Microsoft Access can be used to connect to Big Data. Cloudera Hadoop cluster is one of Big Data platforms. Those two systems can easily interact with each other by means of an ODBC connection. Microsoft Access natively supports ODBC drivers and Cloudera develops ODBC drivers for many Operation Systems. Hive data size might impact on a way how to work with data in Microsoft Access.

1. Check Microsoft Access version, if it is 32 or 64-bit.

  • Open Microsoft Access.
  • Go to File menu.
  • Click Account item.
  • Click About Access button.

Microsoft Access version

The image shows Microsoft Access 64-bit.

2. Download Cloudera Hive ODBC driver.

The latest driver can be found on Cloudera web site. Let's download version 2.6.4 64-bit driver.

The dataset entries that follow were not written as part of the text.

-- ==== Sys2Proof/Laws/Keeps.lean ====
section
/-! SUPPORT. One lemma per shared operation: it leaves the queue of waiting commands, MIN_SVN and the mask of
revoked keys as they were (R421). Only `raiseSvn` writes the last two; its lemma says that both only rise. -/

namespace Sys2Proof.Machine

/-- `t` has the queue, the MIN_SVN and the revoked keys of `s`. -/
@[simp, reducible] def Keeps (t s : State) : Prop :=
  t.pending = s.pending ∧ t.fw.minSvn = s.fw.minSvn ∧ t.fw.revoked = s.fw.revoked

theorem Keeps.trans {a b c : State} (h : Keeps a b) (k : Keeps b c) : Keeps a c :=
  ⟨h.1.trans k.1, h.2.1.trans k.2.1, h.2.2.trans k.2.2⟩

theorem ite_keeps (c : Prop) [Decidable c] {a b s : State} (ha : Keeps a s) (hb : Keeps b s) :
    Keeps (if c then a else b) s := by
  split
  · exact ha
  · exact hb

theorem foldl_keeps' {α} (f : State → α → State) (xs : List α) (s s0 : State)
    (h : ∀ s x, Keeps (f s x) s) (h0 : Keeps s s0) : Keeps (xs.foldl f s) s0 := by
  induction xs generalizing s with
  | nil => exact h0
  | cons x xs ih => exact ih _ ⟨(h s x).1.trans h0.1, (h s x).2.1.trans h0.2.1, (h s x).2.2.trans h0.2.2⟩

@[simp] theorem foldl_keeps {α} (f : State → α → State) (xs : List α) (s : State)
    (h1 : ∀ s x, (f s x).pending = s.pending) (h2 : ∀ s x, (f s x).fw.minSvn = s.fw.minSvn)
    (h3 : ∀ s x, (f s x).fw.revoked = s.fw.revoked) : Keeps (xs.foldl f s) s :=
  foldl_keeps' f xs s s (fun s x => ⟨h1 s x, h2 s x, h3 s x⟩) ⟨rfl, rfl, rfl⟩

/-! ### Ops -/

@[simp] theorem State.arrive_keeps (s : State) (t : Tick) : Keeps (State.arrive s t) s := by
  unfold State.arrive
  simp

@[simp] theorem State.emit_keeps (s : State) (o : Output) : Keeps (State.emit s o) s := by
  unfold State.emit
  simp

@[simp] theorem State.setCtrl_keeps (s : State) (f : Fn) (g : Ctrl → Ctrl) : Keeps (State.setCtrl s f g) s := by
  unfold State.setCtrl
  simp

@[simp] theorem State.setSlot_keeps (s : State) (i : Nat) (g : Slot → Slot) : Keeps (State.setSlot s i g) s := by
  unfold State.setSlot
  simp

@[simp] theorem State.dropSlot_keeps (s : State) (i : Nat) : Keeps (State.dropSlot s i) s := by
  unfold State.dropSlot
  simp

@[simp] theorem State.setNs_keeps (s : State) (n : Nat) (g : Ns → Ns) : Keeps (State.setNs s n g) s := by
  unfold State.setNs
  simp

@[simp] theorem State.setTenant_keeps (s : State) (t : Nat) (g : Tenant → Tenant) :
    Keeps (State.setTenant s t g) s := by
  unfold State.setTenant
  simp

@[simp] theorem setNs_fold_keeps {α} (n : α → Nat) (g : α → Ns → Ns) (xs : List α) (s : State) :
    Keeps (xs.foldl (fun s x => s.setNs (n x) (g x)) s) s :=
  foldl_keeps' _ _ _ _ (fun _ _ => State.setNs_keeps ..) ⟨rfl, rfl, rfl⟩

@[simp] theorem setTenant_fold_keeps {α} (n : α → Nat) (g : α → Tenant → Tenant) (xs : List α) (s : State) :
    Keeps (xs.foldl (fun s x => s.setTenant (n x) (g x)) s) s :=
  foldl_keeps' _ _ _ _ (fun _ _ => State.setTenant_keeps ..) ⟨rfl, rfl, rfl⟩

@[simp] theorem State.setRun_keeps (s : State) (a : Nat) (g : GRun → GRun) : Keeps (State.setRun s a g) s := by
  unfold State.setRun
  simp

@[simp] theorem State.setEngine_keeps (s : State) (p : Nat) (g : Engine → Engine) :
    Keeps (State.setEngine s p g) s := by
  unfold State.setEngine
  simp

@[simp] theorem State.setLink_keeps (s : State) (p : Port) (g : Link → Link) : Keeps (State.setLink s p g) s := by
  unfold State.setLink
  (repeat' split) <;> simp

@[simp] theorem State.setDie_keeps (s : State) (d : DieId) (g : Die → Die) : Keeps (State.setDie s d g) s := by
  unfold State.setDie
  simp

@[simp] theorem State.setEp_keeps (s : State) (e : Endpoint) (g : Ep → Ep) : Keeps (State.setEp s e g) s := by
  unfold State.setEp
  simp

@[simp] theorem State.setCount_keeps (s : State) (t : Nat) (g : DspCount → DspCount) :
    Keeps (State.setCount s t g) s := by
  unfold State.setCount
  simp

@[simp] theorem rimeFlushStart_keeps (s : State) : Keeps (rimeFlushStart s) s := by
  unfold rimeFlushStart
  (repeat' split) <;> simp

@[simp] theorem rimeAppend_keeps (code sev : Nat) (tenant : Option Nat) (shared : Bool) (param : List Byte)
    (s : State) : Keeps (rimeAppend code sev tenant shared param s) s := by
  unfold rimeAppend
  dsimp only
  repeat' first
    | split
    | refine foldl_keeps' _ _ _ _ (fun _ _ => ?_) ?_
  all_goals simp

@[simp] theorem rime_keeps (code sev : Nat) (tenant : Option Nat) (shared : Bool) (param : List Byte)
    (s : State) : Keeps (rime code sev tenant shared param s) s := by
  unfold rime
  (repeat' split) <;> simp

@[simp] theorem rimeDev_keeps (code sev : Nat) (shared : Bool) (param : List Byte) (s : State) :
    Keeps (rimeDev code sev shared param s) s := by
  unfold rimeDev
  simp

@[simp] theorem rimeTen_keeps (code sev tenant : Nat) (param : List Byte) (s : State) :
    Keeps (rimeTen code sev tenant param s) s := by
  unfold rimeTen
  simp

@[simp] theorem rimeFlushEnd_keeps (s : State) : Keeps (rimeFlushEnd s) s := by
  unfold rimeFlushEnd
  split
  · simp
  · dsimp only
    split
    · split <;> simp
    · split <;> simp

/-! ### Firn -/

@[simp] theorem firnRebase_keeps (s : State) : Keeps (firnRebase s) s := by
  unfold firnRebase
  simp

@[simp] theorem firnEnter_keeps (l : Lock) (s : State) : Keeps (firnEnter l s) s := by
  unfold firnEnter
  (repeat' split) <;> simp

@[simp] theorem firnSetPeriod_keeps (s : State) : Keeps (firnSetPeriod s) s := by
  unfold firnSetPeriod
  simp

@[simp] theorem firnRestartLoss_keeps (at_ : Tick) (s : State) : Keeps (firnRestartLoss at_ s) s := by
  unfold firnRestartLoss
  simp

@[simp] theorem firnEdge_keeps (at_ : Tick) (s : State) : Keeps (firnEdge at_ s) s := by
  unfold firnEdge
  simp

@[simp] theorem firnLose_keeps (s : State) : Keeps (firnLose s) s := by
  unfold firnLose
  simp

@[simp] theorem firnHoldoverEnd_keeps (s : State) : Keeps (firnHoldoverEnd s) s := by
  unfold firnHoldoverEnd
  (repeat' split) <;> simp

@[simp] theorem epochReject_keeps (s : State) : Keeps (epochReject s) s := by
  unfold epochReject
  simp

@[simp] theorem devWinErr_keeps (f : Fn) (off : Nat) (s : State) : Keeps (devWinErr f off s) s := by
  unfold devWinErr
  simp

@[simp] theorem epochWrite_keeps (f : Fn) (count : Nat) (s : State) : Keeps (epochWrite f count s) s := by
  unfold epochWrite
  dsimp only
  repeat' first
    | split
    | refine foldl_keeps' _ _ _ _ (fun _ _ => ?_) ?_
  all_goals simp

@[simp] theorem losePtm_keeps (p : Port) (s : State) : Keeps (losePtm p s) s := by
  unfold losePtm
  (repeat' split) <;> simp

@[simp] theorem firnStart_keeps (s : State) : Keeps (firnStart s) s := by
  unfold firnStart
  simp

@[simp] theorem firnSourceChange_keeps (old : Nat) (s : State) : Keeps (firnSourceChange old s) s := by
  unfold firnSourceChange
  (repeat' split) <;> simp

@[simp] theorem firnNewPlan_keeps (p : Plan) (s : State) : Keeps (firnNewPlan p s) s := by
  unfold firnNewPlan
  dsimp only
  repeat' first
    | split
    | refine foldl_keeps' _ _ _ _ (fun _ _ => ?_) ?_
  all_goals simp

/-! ### HostOps -/

@[simp] theorem sendMsix_keeps (f : Fn) (vector : Nat) (s : State) : Keeps (sendMsix f vector s) s := by
  unfold sendMsix
  (repeat' split) <;> simp

@[simp] theorem interrupt_keeps (f : Fn) (cqid vector : Nat) (s : State) : Keeps (interrupt f cqid vector s) s := by
  unfold interrupt
  dsimp only
  repeat' first
    | split
    | refine foldl_keeps' _ _ _ _ (fun _ _ => ?_) ?_
  all_goals simp

@[simp] theorem postCqe_keeps (f : Fn) (sqid cid : Nat) (st : Status) (dw0 : Nat) (s : State) :
    Keeps (postCqe f sqid cid st dw0 s) s := by
  unfold postCqe
  (repeat' split) <;> simp

@[simp] theorem giveBack_keeps (sl : Slot) (s : State) : Keeps (giveBack sl s) s := by
  unfold giveBack
  simp

@[simp] theorem dropStaged_keeps (sl : Slot) (s : State) : Keeps (dropStaged sl s) s := by
  unfold dropStaged
  simp

@[simp] theorem dropReads_keeps (mine : ReadUse → Bool) (s : State) : Keeps (dropReads mine s) s := by
  unfold dropReads
  simp

@[simp] theorem finish_keeps (ix : Nat) (st : Status) (dw0 : Nat) (s : State) : Keeps (finish ix st dw0 s) s := by
  unfold finish
  (repeat' split) <;> simp

@[simp] theorem complete_keeps (ix : Nat) (st : Status) (dw0 : Nat) (s : State) : Keeps (complete ix st dw0 s) s := by
  unfold complete
  (repeat' split) <;> simp

@[simp] theorem completeAborted_keeps (ix by_ dw0 : Nat) (s : State) : Keeps (completeAborted ix by_ dw0 s) s := by
  unfold completeAborted
  (repeat' split) <;> simp

@[simp] theorem raiseEvent_keeps (f : Fn) (ev : Event) (s : State) : Keeps (raiseEvent f ev s) s := by
  unfold raiseEvent
  (repeat' split) <;> simp

@[simp] theorem raiseAll_keeps (p : Ctrl → Bool) (ev : Event) (s : State) : Keeps (raiseAll p ev s) s := by
  unfold raiseAll
  simp

@[simp] theorem raiseSmart_keeps (s : State) : Keeps (raiseSmart s) s := by
  unfold raiseSmart
  simp

@[simp] theorem touchIdle_keeps (s : State) : Keeps (touchIdle s) s := by
  unfold touchIdle
  simp

@[simp] theorem takeAsn_keeps (s : State) : Keeps (takeAsn s) s := by
  unfold takeAsn
  simp

/-! ### Kdf -/

@[simp] theorem draw_keeps (n : Nat) (s : State) : Keeps (draw n s).2 s := by simp [draw]

@[simp] theorem freeNat_keeps (s : State) : Keeps (freeNat s).2 s := by simp [freeNat]

@[simp] theorem pick_keeps (cands : List Nat) (s : State) : Keeps (pick cands s).2 s := by
  unfold pick
  split <;> simp

/-! ### MediaOps -/

@[simp] theorem askPages_keeps (nsid : Nat) (pages : List Nat) (s : State) : Keeps (askPages nsid pages s) s := by
  unfold askPages
  simp

@[simp] theorem touchPages_keeps (nsid : Nat) (pages : List Nat) (s : State) : Keeps (touchPages nsid pages s) s := by
  unfold touchPages
  simp

@[simp] theorem reserveWrite_keeps (what num : Nat) (bytes : List Byte) (s : State) :
    Keeps (reserveWrite what num bytes s) s := by
  unfold reserveWrite
  simp

@[simp] theorem reservePages_keeps (what first : Nat) (bytes : List Byte) (s : State) :
    Keeps (reservePages what first bytes s) s := by
  unfold reservePages
  simp

@[simp] theorem flushPiece_keeps (image : Nat) (p : Staged) (s : State) : Keeps (flushPiece image p s) s := by
  unfold flushPiece
  simp

@[simp] theorem rimeWritten_keeps (s : State) : Keeps (rimeWritten s) s := by
  unfold rimeWritten
  simp

@[simp] theorem keepFor_keeps (nsid lba : Nat) (old new : Nat × List Byte) (dropped : Bool) (s : State) :
    Keeps (keepFor nsid lba old new dropped s) s := by
  unfold keepFor
  simp

@[simp] theorem takeCharge_keeps (nsid : Nat) (charge : List (Nat × Nat)) (s : State) :
    Keeps (takeCharge nsid charge s) s := by
  unfold takeCharge
  simp

@[simp] theorem setLeanLimits_keeps (s : State) : Keeps (setLeanLimits s) s := by
  unfold setLeanLimits
  simp

@[simp] theorem enterDevState_keeps (d : DevState) (cause : Nat) (s : State) : Keeps (enterDevState d cause s) s := by
  unfold enterDevState
  simp

@[simp] theorem failUncommitted_keeps (but : Option Nat) (s : State) : Keeps (failUncommitted but s) s := by
  unfold failUncommitted
  simp

@[simp] theorem checkDevState_keeps (but : Option Nat) (s : State) : Keeps (checkDevState but s) s := by
  unfold checkDevState
  dsimp only
  repeat' first
    | split
    | refine foldl_keeps' _ _ _ _ (fun _ _ => ?_) ?_
  all_goals simp

@[simp] theorem enterDamaged_keeps (nsid lba : Nat) (s : State) : Keeps (enterDamaged nsid lba s) s := by
  unfold enterDamaged
  (repeat' split) <;> simp

@[simp] theorem blocksLost_keeps (but : Option Nat) (s : State) : Keeps (blocksLost but s) s := by
  unfold blocksLost
  (repeat' split) <;> simp

@[simp] theorem setBlock_keeps (d : DieId) (num : Nat) (g : Block → Block) (s : State) :
    Keeps (setBlock d num g s) s := by
  unfold setBlock
  simp

@[simp] theorem queueRefresh_keeps (d : DieId) (num : Nat) (s : State) : Keeps (queueRefresh d num s) s := by
  unfold queueRefresh
  (repeat' split) <;> simp

@[simp] theorem countRead_keeps (d : DieId) (num : Nat) (s : State) : Keeps (countRead d num s) s := by
  unfold countRead
  dsimp only
  repeat' first
    | split
    | refine foldl_keeps' _ _ _ _ (fun _ _ => ?_) ?_
  all_goals simp

@[simp] theorem setBand_keeps (serial : Nat) (g : Band → Band) (s : State) : Keeps (setBand serial g s) s := by
  unfold setBand
  simp

@[simp] theorem moveReserve_keeps (s : State) : Keeps (moveReserve s) s := by
  unfold moveReserve
  dsimp only
  repeat' first
    | split
    | refine foldl_keeps' _ _ _ _ (fun _ _ => ?_) ?_
  all_goals simp

theorem openBand_keeps (kind : BandKind) (dom : Nat) (s : State) (x : State × Band) (h : openBand kind dom s = some x) :
    Keeps x.1 s := by
  unfold openBand at h
  simp only [Option.ite_none_left_eq_some, Option.some.injEq] at h
  obtain ⟨-, rfl⟩ := h
  dsimp only
  split <;> simp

Cloudera Hive driver download

The file name is ClouderaHiveODBC64.msi.

3. Create new ODBC Data Source

  • Click on Windows Start button and type in ODBC in Search bar, then run ODBC Data Sources (64-bit).
  • Go to System DSN tab. After installing Cloudera Hive driver, it will be 2 new entries: Sample Cloudera Hive DSN 32-bit and 64-bit.

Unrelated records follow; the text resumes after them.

-- ==== Sys2Proof/Tests/Slice0.lean ====
section
/-! SUPPORT. Tests: ill-formed commands, the spec's worked examples, single steps, and for every statement a witness that
meets its hypotheses. -/

namespace Sys2Proof.Tests
open Sys2Proof.Machine
set_option maxRecDepth 100000
set_option Elab.async false

/-! ### Small states -/

/-- A function of tenant 0, its controller, a device that runs, and tenant 1 on it. -/
def fA : Fn := ⟨0, .a⟩
def ctl : Ctrl := { fn := fA, en := true, rdy := true, css := 6, pairs := 4 }
def nsOne : Ns := { nsid := 1, assured := 2 ^ 25, attached := [fA], key := some [], resident := [0], written := [0] }
def tenOne : Tenant := { num := 1, cfg := { TenRec.blank 1 with ports := 3, keyQuota := 4, ioqQuota := 4 } }
def tenZero : Tenant := { num := 0, cfg := TenRec.blank 0 }
def on : State := { State.reset with
  pins := { pwrgd := true, ready := true, holdupOk := true, parked := false }
  boot := { life := .running, cleanRecord := false }
  firn := { started := true }
  linkA := { perst := false, up := true, rate := 32, width := 4, clkreq := true }
  ctrls := [ctl]
  nss := [nsOne]
  tenants := [tenZero, tenOne] }

/-- The management endpoint, with a session of the owner or of an administrator, and requests on it. -/
def mc : Endpoint := .mctp 0 0 8
def owned : State := { on with eps := [{ ep := mc, session := some (1, 0, 0) }] }
def admin (t : Nat) : State := { on with eps := [{ ep := mc, session := some (2, t, 0) }] }
def host : State := { on with ctrls := [{ ctl with mbx := { busy := true, doorbell := some 20 } }] }
def hostRq (body : Nat) : Rq := ⟨.fn fA, .bar2, 0, 0, 0, 16 + body, 16 + body, 1, false⟩
def rq (body tenant : Nat) : Rq :=
  { ep := mc, path := .mctp, flags := 0, tag := 0, tenant := tenant, delivered := 16 + body, length := 16 + body, seq := 1,
    bodyReserved := false }
def dev (body : Nat) : Rq := rq body 0xFFFF

/-- A key policy, a wrapped key under the device's own labels, and slots that hold keys. -/
def pol : KeyPolicy := ⟨1, false, 0, false, true, true, false, false, true, false⟩
def blob : KeyBlob := ⟨0x4B424C31, 1, 32, pol, zeros 32, zeros 12, 0, zeros 32, zeros 16⟩
def keyState : State := { admin 1 with units := { on.units with
  keys := [{ slot := 20, owner := 1, valid := true, uEnc := true, uDec := true, exportable := true, key := zeros 64 }] } }
def mediaNs : Ns := { nsid := 2, tenant := 1, keysrc := 1 }
def mediaState : State := { admin 1 with nss := [nsOne, mediaNs], units := { on.units with
  keys := [{ slot := 20, owner := 1, valid := true, uMedia := true, size := 2, key := zeros 64 }] } }

/-- A command in slot 3, or with `adm` an admin command in slot 8130, and a device that holds it. -/
def dptr : DataPtr := ⟨0, false, false, false, false, none⟩
def sq (nsid : Nat) (b : Body) : Sqe := ⟨9, nsid, false, false, false, dptr, b⟩
def io (nsid : Nat) (b : Body) : Slot := { ix := 3, asn := 5, fn := fA, sqid := 1, sqe := sq nsid b, bell := ⟨0, false, []⟩ }
def ad (nsid : Nat) (b : Body) : Slot := { ix := 8130, asn := 5, fn := fA, sqid := 0, sqe := sq nsid b, bell := ⟨0, false, []⟩ }
def with_ (sl : Slot) : State := { on with slots := [sl], asn := 6 }

/-- A namespace with a grain on media, one with a reservation; a write in its slot, and an older one that others wait for. -/
def mapped : Ns := { nsOne with map := [(0, { frame := 64, len := 2, dealloc := false, raw := true })] }
def reserved : Ns := { nsOne with resv := { rtype := 1, holder := some fA, registrants := [(fA, 7)] } }
def writing : Slot := { io 1 (.write 0 2 false) with phase := .dataIn, pieces := [{ lba := 0, count := 2 }] }
def older : Slot := { writing with ix := 4, asn := 4 }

ODBC Data Source Administrator 64-bit

  • Create a new data source

Create New ODBC Data Source

Cloudera ODBC driver for Apache Hive DSN Setup

Fill out all fields and click Test button to make sure it works. The sample reveals one of the possible configurations.

Hive Server Type: Hive Server 2

Service Discovery Mode: No Service Discovery

Host(s): samplehive

Port: 10000

Database: default

Mechanism: Kerberos

Host FQDN: samplehive.com

Service: Hive

Thrift Transport: SASL

4. Link Hive table to Microsoft Access

  • Open Microsoft Access.
  • Go to External Data menu, then New Data Source, after From Other Sources, and finally ODBC Database.

Microsoft Access new data source

  • Select Link to the data source by creating a linked table option.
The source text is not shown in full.